● TO DO
Output only the lines of the entries that follow, starting at the one with "s.timer k := rfl" and running down to the one with "e).queue k = s.queue k := rfl", both included and unchanged.

(Stored data entries)
-- ==== Sys2Proof/Laws/State.lean ====
section
/-! SUPPORT. What each update of the state leaves as it was: one lemma per field and per accessor, and what the changed
part holds afterwards. -/

namespace Sys2Proof.Machine

/-! ### setLine -/

@[simp] theorem setLine_pending (s : State) (l : Line) (e : LineEntry) : (s.setLine l e).pending = s.pending := rfl
@[simp] theorem setLine_resetting (s : State) (l : Line) (e : LineEntry) : (s.setLine l e).resetting = s.resetting := rfl
@[simp] theorem setLine_device (s : State) (l : Line) (e : LineEntry) : (s.setLine l e).device = s.device := rfl
@[simp] theorem setLine_maint (s : State) (l : Line) (e : LineEntry) : (s.setLine l e).maint = s.maint := rfl
@[simp] theorem setLine_tickCount (s : State) (l : Line) (e : LineEntry) : (s.setLine l e).tickCount = s.tickCount := rfl
@[simp] theorem setLine_tickPeriod (s : State) (l : Line) (e : LineEntry) : (s.setLine l e).tickPeriod = s.tickPeriod := rfl
@[simp] theorem setLine_lag (s : State) (l : Line) (e : LineEntry) : (s.setLine l e).lag = s.lag := rfl
@[simp] theorem setLine_pads (s : State) (l : Line) (e : LineEntry) : (s.setLine l e).pads = s.pads := rfl
@[simp] theorem setLine_timers (s : State) (l : Line) (e : LineEntry) : (s.setLine l e).timers = s.timers := rfl
@[simp] theorem setLine_staged (s : State) (l : Line) (e : LineEntry) : (s.setLine l e).staged = s.staged := rfl
@[simp] theorem setLine_filters (s : State) (l : Line) (e : LineEntry) : (s.setLine l e).filters = s.filters := rfl
@[simp] theorem setLine_watches (s : State) (l : Line) (e : LineEntry) : (s.setLine l e).watches = s.watches := rfl
@[simp] theorem setLine_queues (s : State) (l : Line) (e : LineEntry) : (s.setLine l e).queues = s.queues := rfl
@[simp] theorem setLine_attn (s : State) (l : Line) (e : LineEntry) : (s.setLine l e).attn = s.attn := rfl
@[simp] theorem setLine_sessions (s : State) (l : Line) (e : LineEntry) : (s.setLine l e).sessions = s.sessions := rfl
@[simp] theorem setLine_slotA (s : State) (l : Line) (e : LineEntry) : (s.setLine l e).slotA = s.slotA := rfl
@[simp] theorem setLine_slotB (s : State) (l : Line) (e : LineEntry) : (s.setLine l e).slotB = s.slotB := rfl
@[simp] theorem setLine_recordA (s : State) (l : Line) (e : LineEntry) : (s.setLine l e).recordA = s.recordA := rfl
@[simp] theorem setLine_recordB (s : State) (l : Line) (e : LineEntry) : (s.setLine l e).recordB = s.recordB := rfl
@[simp] theorem setLine_activeSlot (s : State) (l : Line) (e : LineEntry) : (s.setLine l e).activeSlot = s.activeSlot := rfl
@[simp] theorem setLine_active (s : State) (l : Line) (e : LineEntry) : (s.setLine l e).active = s.active := rfl
@[simp] theorem setLine_buffer (s : State) (l : Line) (e : LineEntry) : (s.setLine l e).buffer = s.buffer := rfl
@[simp] theorem setLine_lock (s : State) (l : Line) (e : LineEntry) : (s.setLine l e).lock = s.lock := rfl
@[simp] theorem setLine_burn (s : State) (l : Line) (e : LineEntry) : (s.setLine l e).burn = s.burn := rfl
@[simp] theorem setLine_lastBurn (s : State) (l : Line) (e : LineEntry) : (s.setLine l e).lastBurn = s.lastBurn := rfl
@[simp] theorem setLine_ports (s : State) (l : Line) (e : LineEntry) : (s.setLine l e).ports = s.ports := rfl
@[simp] theorem setLine_freeCount (s : State) (l : Line) (e : LineEntry) : (s.setLine l e).freeCount = s.freeCount := rfl
@[simp] theorem pad_setLine (s : State) (l : Line) (e : LineEntry) (k : Line) : (s.setLine l e).pad k = s.pad k := rfl
@[simp] theorem timer_setLine (s : State) (l : Line) (e : LineEntry) (k : TimerId) : (s.setLine l e).timer k = s.timer k := rfl
@[simp] theorem stagedSet_setLine (s : State) (l : Line) (e : LineEntry) (k : Port) : (s.setLine l e).stagedSet k = s.stagedSet k := rfl
@[simp] theorem watch_setLine (s : State) (l : Line) (e : LineEntry) (k : Port) : (s.setLine l e).watch k = s.watch k := rfl
@[simp] theorem queue_setLine (s : State) (l : Line) (e : LineEntry) (k : Port) : (s.setLine l e).queue k = s.queue k := rfl
@[simp] theorem session_setLine (s : State) (l : Line) (e : LineEntry) (k : Port) : (s.setLine l e).session k = s.session k := rfl
@[simp] theorem port_setLine (s : State) (l : Line) (e : LineEntry) (k : Port) : (s.setLine l e).port k = s.port k := rfl

/-! ### setTimer -/

@[simp] theorem setTimer_pending (s : State) (i : TimerId) (x : Option PulseTimer) : (s.setTimer i x).pending = s.pending := rfl
@[simp] theorem setTimer_resetting (s : State) (i : TimerId) (x : Option PulseTimer) : (s.setTimer i x).resetting = s.resetting := rfl
@[simp] theorem setTimer_device (s : State) (i : TimerId) (x : Option PulseTimer) : (s.setTimer i x).device = s.device := rfl
@[simp] theorem setTimer_maint (s : State) (i : TimerId) (x : Option PulseTimer) : (s.setTimer i x).maint = s.maint := rfl
@[simp] theorem setTimer_tickCount (s : State) (i : TimerId) (x : Option PulseTimer) : (s.setTimer i x).tickCount = s.tickCount := rfl
@[simp] theorem setTimer_tickPeriod (s : State) (i : TimerId) (x : Option PulseTimer) : (s.setTimer i x).tickPeriod = s.tickPeriod := rfl
@[simp] theorem setTimer_lag (s : State) (i : TimerId) (x : Option PulseTimer) : (s.setTimer i x).lag = s.lag := rfl
@[simp] theorem setTimer_lines (s : State) (i : TimerId) (x : Option PulseTimer) : (s.setTimer i x).lines = s.lines := rfl
@[simp] theorem setTimer_pads (s : State) (i : TimerId) (x : Option PulseTimer) : (s.setTimer i x).pads = s.pads := rfl
@[simp] theorem setTimer_staged (s : State) (i : TimerId) (x : Option PulseTimer) : (s.setTimer i x).staged = s.staged := rfl
@[simp] theorem setTimer_filters (s : State) (i : TimerId) (x : Option PulseTimer) : (s.setTimer i x).filters = s.filters := rfl
@[simp] theorem setTimer_watches (s : State) (i : TimerId) (x : Option PulseTimer) : (s.setTimer i x).watches = s.watches := rfl
@[simp] theorem setTimer_queues (s : State) (i : TimerId) (x : Option PulseTimer) : (s.setTimer i x).queues = s.queues := rfl
@[simp] theorem setTimer_attn (s : State) (i : TimerId) (x : Option PulseTimer) : (s.setTimer i x).attn = s.attn := rfl
@[simp] theorem setTimer_sessions (s : State) (i : TimerId) (x : Option PulseTimer) : (s.setTimer i x).sessions = s.sessions := rfl
@[simp] theorem setTimer_slotA (s : State) (i : TimerId) (x : Option PulseTimer) : (s.setTimer i x).slotA = s.slotA := rfl
@[simp] theorem setTimer_slotB (s : State) (i : TimerId) (x : Option PulseTimer) : (s.setTimer i x).slotB = s.slotB := rfl
@[simp] theorem setTimer_recordA (s : State) (i : TimerId) (x : Option PulseTimer) : (s.setTimer i x).recordA = s.recordA := rfl
@[simp] theorem setTimer_recordB (s : State) (i : TimerId) (x : Option PulseTimer) : (s.setTimer i x).recordB = s.recordB := rfl
@[simp] theorem setTimer_activeSlot (s : State) (i : TimerId) (x : Option PulseTimer) : (s.setTimer i x).activeSlot = s.activeSlot := rfl
@[simp] theorem setTimer_active (s : State) (i : TimerId) (x : Option PulseTimer) : (s.setTimer i x).active = s.active := rfl
@[simp] theorem setTimer_buffer (s : State) (i : TimerId) (x : Option PulseTimer) : (s.setTimer i x).buffer = s.buffer := rfl
@[simp] theorem setTimer_lock (s : State) (i : TimerId) (x : Option PulseTimer) : (s.setTimer i x).lock = s.lock := rfl
@[simp] theorem setTimer_burn (s : State) (i : TimerId) (x : Option PulseTimer) : (s.setTimer i x).burn = s.burn := rfl
@[simp] theorem setTimer_lastBurn (s : State) (i : TimerId) (x : Option PulseTimer) : (s.setTimer i x).lastBurn = s.lastBurn := rfl
@[simp] theorem setTimer_ports (s : State) (i : TimerId) (x : Option PulseTimer) : (s.setTimer i x).ports = s.ports := rfl
@[simp] theorem setTimer_freeCount (s : State) (i : TimerId) (x : Option PulseTimer) : (s.setTimer i x).freeCount = s.freeCount := rfl
@[simp] theorem line_setTimer (s : State) (i : TimerId) (x : Option PulseTimer) (k : Line) : (s.setTimer i x).line k = s.line k := rfl
@[simp] theorem pad_setTimer (s : State) (i : TimerId) (x : Option PulseTimer) (k : Line) : (s.setTimer i x).pad k = s.pad k := rfl
@[simp] theorem stagedSet_setTimer (s : State) (i : TimerId) (x : Option PulseTimer) (k : Port) : (s.setTimer i x).stagedSet k = s.stagedSet k := rfl
@[simp] theorem watch_setTimer (s : State) (i : TimerId) (x : Option PulseTimer) (k : Port) : (s.setTimer i x).watch k = s.watch k := rfl
@[simp] theorem queue_setTimer (s : State) (i : TimerId) (x : Option PulseTimer) (k : Port) : (s.setTimer i x).queue k = s.queue k := rfl
@[simp] theorem session_setTimer (s : State) (i : TimerId) (x : Option PulseTimer) (k : Port) : (s.setTimer i x).session k = s.session k := rfl
@[simp] theorem port_setTimer (s : State) (i : TimerId) (x : Option PulseTimer) (k : Port) : (s.setTimer i x).port k = s.port k := rfl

● WRITTEN SOLUTION
@[simp] theorem timer_setLine (s : State) (l : Line) (e : LineEntry) (k : TimerId) : (s.setLine l e).timer k = s.timer k := rfl
@[simp] theorem stagedSet_setLine (s : State) (l : Line) (e : LineEntry) (k : Port) : (s.setLine l e).stagedSet k = s.stagedSet k := rfl
@[simp] theorem watch_setLine (s : State) (l : Line) (e : LineEntry) (k : Port) : (s.setLine l e).watch k = s.watch k := rfl
@[simp] theorem queue_setLine (s : State) (l : Line) (e : LineEntry) (k : Port) : (s.setLine l e).queue k = s.queue k := rfl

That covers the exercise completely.